Sino Biopharmaceutical
- Type: Public
- Traded as: SEHK: 1177; Hang Seng Index component;
- Industry: Pharmaceutical
- Founded: 2000
- Headquarters: Hong Kong
- Area served: China
- Key people: Ms. Tse, Theresa Y Y (Chairwoman of the Board) Mr.
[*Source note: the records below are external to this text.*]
/-- The register that SEQ_DBG_RSEL names (R336). -/
def State.dbgRead (s : State) (n r : Nat) : Nat :=
  let q := s.sq n
  if q.halted = false then 0
  else if r < 16 then (s.sv n r).toNat
  else if r < 20 then s.ptr n (r - 16)
  else if r = 20 then q.flags
  else if r = 21 then q.pc
  else 0

/-- A write of SEQ_DBG_RDATA: only while halted. -/
def State.dbgWrite (s : State) (n r : Nat) (v : Word) : State :=
  let q := s.sq n
  if q.halted = false then s.fieldError
  else if r < 16 then s.setV n r v
  else if r < 20 then s.setPtr n (r - 16) v.toNat
  else if r = 20 then s.setFl n v.toNat
  else if r = 21 then s.setPc n v.toNat
  else s.fieldError

end Sys2Proof.Machine
end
Tse, Eric S Y (CEO)
- Products: Innovative medicines, biopharmaceuticals, chemical medicines
- Number of employees: 25,000 (2024)
- Website: Sino Biopharmaceutical Limited

= Sino Biopharmaceutical Limited =

Chinese pharmaceutical company

Sino Biopharmaceutical Limited (|Hang Seng Index component) (中国生物制药有限公司 (中國生物製藥有限公司)), shortly SBP Group, is a pharmaceutical conglomerate in China. The Company was listed on the Hong Kong Stock Exchange in 2000 and included in 2013 as a constituent stock of MSCI Global Standard Indices – MSCI China Index, Hang Seng Index in 2018, Hang Seng China Enterprises Index in 2019, and Hang Seng Connect Biotech 50 Index and Hang Seng China (Hong Kong-listed) 25 Index in 2020.

The Group’s principal subsidiaries include: Chia Tai Tianqing Pharmaceutical Group Co. Ltd. (“CT Tianqing”), Beijing Tide Pharmaceutical Co. Ltd. (“Beijing Tide”), Nanjing Chia Tai Tianqing Pharmaceutical Co., Ltd. (“NJCTT”), Jiangsu Chia Tai Fenghai Pharmaceutical Co., Ltd. (“Jiangsu CT Fenghai”), Jiangsu Chia Tai Qingjiang Pharmaceutical Co., Ltd. (“Jiangsu CT Qingjiang”) and invoX Pharma Limited (“invoX”). Its products including biopharmaceutical and chemical medicines are used in a host of therapeutic areas, such as tumors, liver diseases, respiratory system diseases and surgery/analgesia.